When I see the news and images of large halls filled with Ukrainian refugees, old and young, sleeping all together I think, where is Covid in all of this. Suddenly we have a bigger, more dangerous and traumatic common foe, when the time comes, we do step up, I think most people are living again bit maybe with more consideration and caution. There will always be some who are too scared and unwilling to take any risks, because there is risk, this cannot be denied. We either choose to manage it and live our life, we after all only get one shot at it, or we hibernate and hope that others will rally round for us. Some have had a rougher ride than others, even so, I do feel a little irritated by people still too scared to step outside their homes, or meet up with friends and relatives. But, ultimately it’s their choice, and their life.

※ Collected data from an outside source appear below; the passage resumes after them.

theorem State.placeSlot_inv {s : State} {a1 : Ctx} {a2 : ℕ} {a3 : ℕ} {a4 : Bool} (h0 : s.Inv) : (State.placeSlot s a1 a2 a3 a4).Inv := by
  unfold State.placeSlot
  repeat' first
    | with_reducible assumption
    | with_reducible apply State.bump_inv
    | with_reducible apply foldl_inv
    | (with_reducible intro _)
    | (with_reducible apply State.Inv.ofParts; with_reducible refine State.Inv.parts ?_; with_reducible assumption)
    | (extract_lets +onlyGivenNames x; clear_value (hx : x = _); refine (fun hw : x.Inv => ?_) ((congrArg State.Inv hx).mpr ?_); clear hx)
    | (fail_if_no_progress extract_lets +onlyGivenNames x)
    | (with_reducible refine PairInv.use (by assumption) ?_)
    | (with_reducible refine OptPairInv.use (by assumption) ?_)
    | (with_reducible refine OptInv.use (by assumption) ?_)
    | (with_reducible refine ExInv.use (by assumption) ?_)
    | (with_reducible refine OutInv.use (by assumption) ?_)
    | split
    | (with_reducible apply State.Inv.ofParts; (first | rw [List.length_map] | rw [List.length_modify] | rw [List.length_set] | rw [List.length_mapIdx]); with_reducible refine State.Inv.parts ?_; with_reducible assumption)
    | (clear_value x; split)
    | (clear_value *; split)
    | (with_reducible apply PairInv.mk)
    | (with_reducible refine Eq.symm ?_; rfl)
    | (simp only [State.Inv.mk_iff]; refine State.Inv.parts ?_)
    | (simp only [List.length_map, List.length_modify, List.length_set])

theorem execCellarSlotPlace_inv {a0 : ℕ} {a1 : ℕ} {a2 : ℕ} {a3 : ℕ} {s : State} (h4 : s.Inv) : OutInv (execCellarSlotPlace a0 a1 a2 a3 s) := by
  unfold execCellarSlotPlace
  repeat' first
    | with_reducible assumption
    | with_reducible apply State.placeSlot_inv
    | with_reducible apply OutInv.next
    | with_reducible apply OutInv.fault
    | with_reducible apply OutInv.refused
    | with_reducible apply foldl_inv
    | (with_reducible intro _)
    | (with_reducible apply State.Inv.ofParts; with_reducible refine State.Inv.parts ?_; with_reducible assumption)
    | (extract_lets +onlyGivenNames x; clear_value (hx : x = _); refine (fun hw : x.Inv => ?_) ((congrArg State.Inv hx).mpr ?_); clear hx)
    | (fail_if_no_progress extract_lets +onlyGivenNames x)
    | (with_reducible refine PairInv.use (by assumption) ?_)
    | (with_reducible refine OptPairInv.use (by assumption) ?_)
    | (with_reducible refine OptInv.use (by assumption) ?_)
    | (with_reducible refine ExInv.use (by assumption) ?_)
    | (with_reducible refine OutInv.use (by assumption) ?_)
    | split
    | (with_reducible apply State.Inv.ofParts; (first | rw [List.length_map] | rw [List.length_modify] | rw [List.length_set] | rw [List.length_mapIdx]); with_reducible refine State.Inv.parts ?_; with_reducible assumption)
    | (clear_value x; split)
    | (clear_value *; split)
    | (with_reducible apply PairInv.mk)
    | (with_reducible refine Eq.symm ?_; rfl)
    | (simp only [State.Inv.mk_iff]; refine State.Inv.parts ?_)
    | (simp only [List.length_map, List.length_modify, List.length_set])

TruthHertz · 11/05/2022 20:27

Vast majority of people just had to stop going to the pub etc and work from home. You can generally tell the glass half empty/full types by whether they're happy to have their relative freedom back or whether they're still 'dealing with the trauma'.

AppleandRhubarbTart · 11/05/2022 20:30

TruthHertz · 11/05/2022 20:27

Vast majority of people just had to stop going to the pub etc and work from home. You can generally tell the glass half empty/full types by whether they're happy to have their relative freedom back or whether they're still 'dealing with the trauma'.

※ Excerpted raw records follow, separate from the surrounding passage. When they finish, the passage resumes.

-- ==== Sys2Proof/Laws/InvReadDetect.lean ====
section
/-! SUPPORT. The invariant is kept by the operations of Machine/ReadDetect.lean. -/

set_option linter.all false

namespace Sys2Proof.Machine

theorem State.confirm_inv {s : State} {a1 : ℕ} (h0 : s.Inv) : (State.confirm s a1).Inv := by
  unfold State.confirm
  repeat' first
    | with_reducible assumption
    | with_reducible apply State.setNat_inv
    | with_reducible apply State.modHead_inv
    | with_reducible apply foldl_inv
    | (with_reducible intro _)
    | (with_reducible apply State.Inv.ofParts; with_reducible refine State.Inv.parts ?_; with_reducible assumption)
    | (extract_lets +onlyGivenNames x; clear_value (hx : x = _); refine (fun hw : x.Inv => ?_) ((congrArg State.Inv hx).mpr ?_); clear hx)
    | (fail_if_no_progress extract_lets +onlyGivenNames x)
    | (with_reducible refine PairInv.use (by assumption) ?_)
    | (with_reducible refine OptPairInv.use (by assumption) ?_)
    | (with_reducible refine OptInv.use (by assumption) ?_)
    | (with_reducible refine ExInv.use (by assumption) ?_)
    | (with_reducible refine OutInv.use (by assumption) ?_)
    | split
    | (with_reducible apply State.Inv.ofParts; (first | rw [List.length_map] | rw [List.length_modify] | rw [List.length_set] | rw [List.length_mapIdx]); with_reducible refine State.Inv.parts ?_; with_reducible assumption)
    | (clear_value x; split)
    | (clear_value *; split)
    | (with_reducible apply PairInv.mk)
    | (with_reducible refine Eq.symm ?_; rfl)
    | (simp only [State.Inv.mk_iff]; refine State.Inv.parts ?_)
    | (simp only [List.length_map, List.length_modify, List.length_set])

theorem State.acquireMark_inv {s : State} {a1 : ℕ} {a2 : ℕ} {a3 : ℤ} (h0 : s.Inv) : (State.acquireMark s a1 a2 a3).Inv := by
  unfold State.acquireMark
  repeat' first
    | with_reducible assumption
    | with_reducible apply State.confirm_inv
    | with_reducible apply State.moveCount_inv
    | with_reducible apply State.modHead_inv
    | with_reducible apply foldl_inv
    | (with_reducible intro _)
    | (with_reducible apply State.Inv.ofParts; with_reducible refine State.Inv.parts ?_; with_reducible assumption)
    | (extract_lets +onlyGivenNames x; clear_value (hx : x = _); refine (fun hw : x.Inv => ?_) ((congrArg State.Inv hx).mpr ?_); clear hx)
    | (fail_if_no_progress extract_lets +onlyGivenNames x)
    | (with_reducible refine PairInv.use (by assumption) ?_)
    | (with_reducible refine OptPairInv.use (by assumption) ?_)
    | (with_reducible refine OptInv.use (by assumption) ?_)
    | (with_reducible refine ExInv.use (by assumption) ?_)
    | (with_reducible refine OutInv.use (by assumption) ?_)
    | split
    | (with_reducible apply State.Inv.ofParts; (first | rw [List.length_map] | rw [List.length_modify] | rw [List.length_set] | rw [List.length_mapIdx]); with_reducible refine State.Inv.parts ?_; with_reducible assumption)
    | (clear_value x; split)
    | (clear_value *; split)
    | (with_reducible apply PairInv.mk)
    | (with_reducible refine Eq.symm ?_; rfl)
    | (simp only [State.Inv.mk_iff]; refine State.Inv.parts ?_)
    | (simp only [List.length_map, List.length_modify, List.length_set])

Erm, I think millions of DC being denied schooling for months and a good chunk of parents having to combine their jobs with childcare and/or homeschooling, depending on DC age, was also a fairly big part of the picture.

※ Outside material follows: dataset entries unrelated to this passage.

-- ==== Sys2Proof/Laws/InvHeadLinks.lean ====
section
/-! SUPPORT. The invariant is kept by the operations of Machine/HeadLinks.lean. -/

set_option linter.all false

namespace Sys2Proof.Machine

theorem State.checkPosition_inv {s : State} {a1 : ℕ} (h0 : s.Inv) : (State.checkPosition s a1).Inv := by
  unfold State.checkPosition
  repeat' first
    | with_reducible assumption
    | with_reducible apply State.endFencedIo_inv
    | with_reducible apply State.fenceAct_inv
    | with_reducible apply foldl_inv
    | (with_reducible intro _)
    | (with_reducible apply State.Inv.ofParts; with_reducible refine State.Inv.parts ?_; with_reducible assumption)
    | (extract_lets +onlyGivenNames x; clear_value (hx : x = _); refine (fun hw : x.Inv => ?_) ((congrArg State.Inv hx).mpr ?_); clear hx)
    | (fail_if_no_progress extract_lets +onlyGivenNames x)
    | (with_reducible refine PairInv.use (by assumption) ?_)
    | (with_reducible refine OptPairInv.use (by assumption) ?_)
    | (with_reducible refine OptInv.use (by assumption) ?_)
    | (with_reducible refine ExInv.use (by assumption) ?_)
    | (with_reducible refine OutInv.use (by assumption) ?_)
    | split
    | (with_reducible apply State.Inv.ofParts; (first | rw [List.length_map] | rw [List.length_modify] | rw [List.length_set] | rw [List.length_mapIdx]); with_reducible refine State.Inv.parts ?_; with_reducible assumption)
    | (clear_value x; split)
    | (clear_value *; split)
    | (with_reducible apply PairInv.mk)
    | (with_reducible refine Eq.symm ?_; rfl)
    | (simp only [State.Inv.mk_iff]; refine State.Inv.parts ?_)
    | (simp only [List.length_map, List.length_modify, List.length_set])

theorem State.retrainHead_inv {s : State} {a1 : ℕ} {a2 : Option ℕ} (h0 : s.Inv) : (State.retrainHead s a1 a2).Inv := by
  unfold State.retrainHead
  repeat' first
    | with_reducible assumption
    | with_reducible apply State.checkPosition_inv
    | with_reducible apply State.trainHead_inv
    | with_reducible apply State.unhealthyC_inv
    | with_reducible apply State.each_inv
    | with_reducible apply State.cutStream_inv
    | with_reducible apply foldl_inv
    | (with_reducible intro _)
    | (with_reducible apply State.Inv.ofParts; with_reducible refine State.Inv.parts ?_; with_reducible assumption)
    | (extract_lets +onlyGivenNames x; clear_value (hx : x = _); refine (fun hw : x.Inv => ?_) ((congrArg State.Inv hx).mpr ?_); clear hx)
    | (fail_if_no_progress extract_lets +onlyGivenNames x)
    | (with_reducible refine PairInv.use (by assumption) ?_)
    | (with_reducible refine OptPairInv.use (by assumption) ?_)
    | (with_reducible refine OptInv.use (by assumption) ?_)
    | (with_reducible refine ExInv.use (by assumption) ?_)
    | (with_reducible refine OutInv.use (by assumption) ?_)
    | split
    | (with_reducible apply State.Inv.ofParts; (first | rw [List.length_map] | rw [List.length_modify] | rw [List.length_set] | rw [List.length_mapIdx]); with_reducible refine State.Inv.parts ?_; with_reducible assumption)
    | (clear_value x; split)
    | (clear_value *; split)
    | (with_reducible apply PairInv.mk)
    | (with_reducible refine Eq.symm ?_; rfl)
    | (simp only [State.Inv.mk_iff]; refine State.Inv.parts ?_)
    | (simp only [List.length_map, List.length_modify, List.length_set])

theorem State.readerLost_inv {s : State} {a1 : ℕ} {a2 : ℕ} (h0 : s.Inv) : (State.readerLost s a1 a2).Inv := by
  unfold State.readerLost
  repeat' first
    | with_reducible assumption
    | with_reducible apply State.raiseFault_inv
    | with_reducible apply State.unhealthyC_inv
    | with_reducible apply State.cutStream_inv
    | with_reducible apply foldl_inv
    | (with_reducible intro _)
    | (with_reducible apply State.Inv.ofParts; with_reducible refine State.Inv.parts ?_; with_reducible assumption)
    | (extract_lets +onlyGivenNames x; clear_value (hx : x = _); refine (fun hw : x.Inv => ?_) ((congrArg State.Inv hx).mpr ?_); clear hx)
    | (fail_if_no_progress extract_lets +onlyGivenNames x)
    | (with_reducible refine PairInv.use (by assumption) ?_)
    | (with_reducible refine OptPairInv.use (by assumption) ?_)
    | (with_reducible refine OptInv.use (by assumption) ?_)
    | (with_reducible refine ExInv.use (by assumption) ?_)
    | (with_reducible refine OutInv.use (by assumption) ?_)
    | split
    | (with_reducible apply State.Inv.ofParts; (first | rw [List.length_map] | rw [List.length_modify] | rw [List.length_set] | rw [List.length_mapIdx]); with_reducible refine State.Inv.parts ?_; with_reducible assumption)
    | (clear_value x; split)
    | (clear_value *; split)
    | (with_reducible apply PairInv.mk)
    | (with_reducible refine Eq.symm ?_; rfl)
    | (simp only [State.Inv.mk_iff]; refine State.Inv.parts ?_)
    | (simp only [List.length_map, List.length_modify, List.length_set])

Overthewine · 11/05/2022 20:33

This reply has been withdrawn

This has been withdrawn by MNHQ at the poster's request.

crochetmonkey74 · 11/05/2022 20:34

I'm not sure how many more times I can say that the mask wearing, staying in, dropping friends etc is all fine and your choice.
My annoyance is with the last minute cancelling, or the people who can't fulfill basic job requirements. Also the lack of understanding of social duty or responsibility. I am also not backpedalling but I do take on board other opinions and like adapting my opinions (why I love mn)

OP posts:
AppleandRhubarbTart · 11/05/2022 20:39

crochetmonkey74 · 11/05/2022 20:34

I'm not sure how many more times I can say that the mask wearing, staying in, dropping friends etc is all fine and your choice.
My annoyance is with the last minute cancelling, or the people who can't fulfill basic job requirements. Also the lack of understanding of social duty or responsibility. I am also not backpedalling but I do take on board other opinions and like adapting my opinions (why I love mn)

It's a difficult one.

For me, the issue is to what extent people's own behaviours and experiences are impacting on others. So for example, people doing obviously stupid shit like complaining because other people aren't in a position to stay off work every time they have a sniffle, or complaining that others don't share their evidence free beliefs about masks stopping Omicron, do need to have those ideas squashed pretty quickly. Whatever led them to that place.

Then at the other end of the spectrum, you're obviously right that people wearing masks, choosing not to socialise etc is their business and nobody else's.

However, there's also a middle ground. And that's where it becomes much harder to call. How much can be done to accommodate people's experiences and situations in the workplace, for example.

crochetmonkey74 · 11/05/2022 20:49

However, there's also a middle ground. And that's where it becomes much harder to call. How much can be done to accommodate people's experiences and situations in the workplace, for example
Yes I agree with this

OP posts:
Norwegiancopice · 11/05/2022 20:49

"Man up"? Try telling that to the men who have suffered domestic abuse from their partners during the lock downs, not to mention the kids. Sorry for all the women affected too. Its heartbreaking to see it.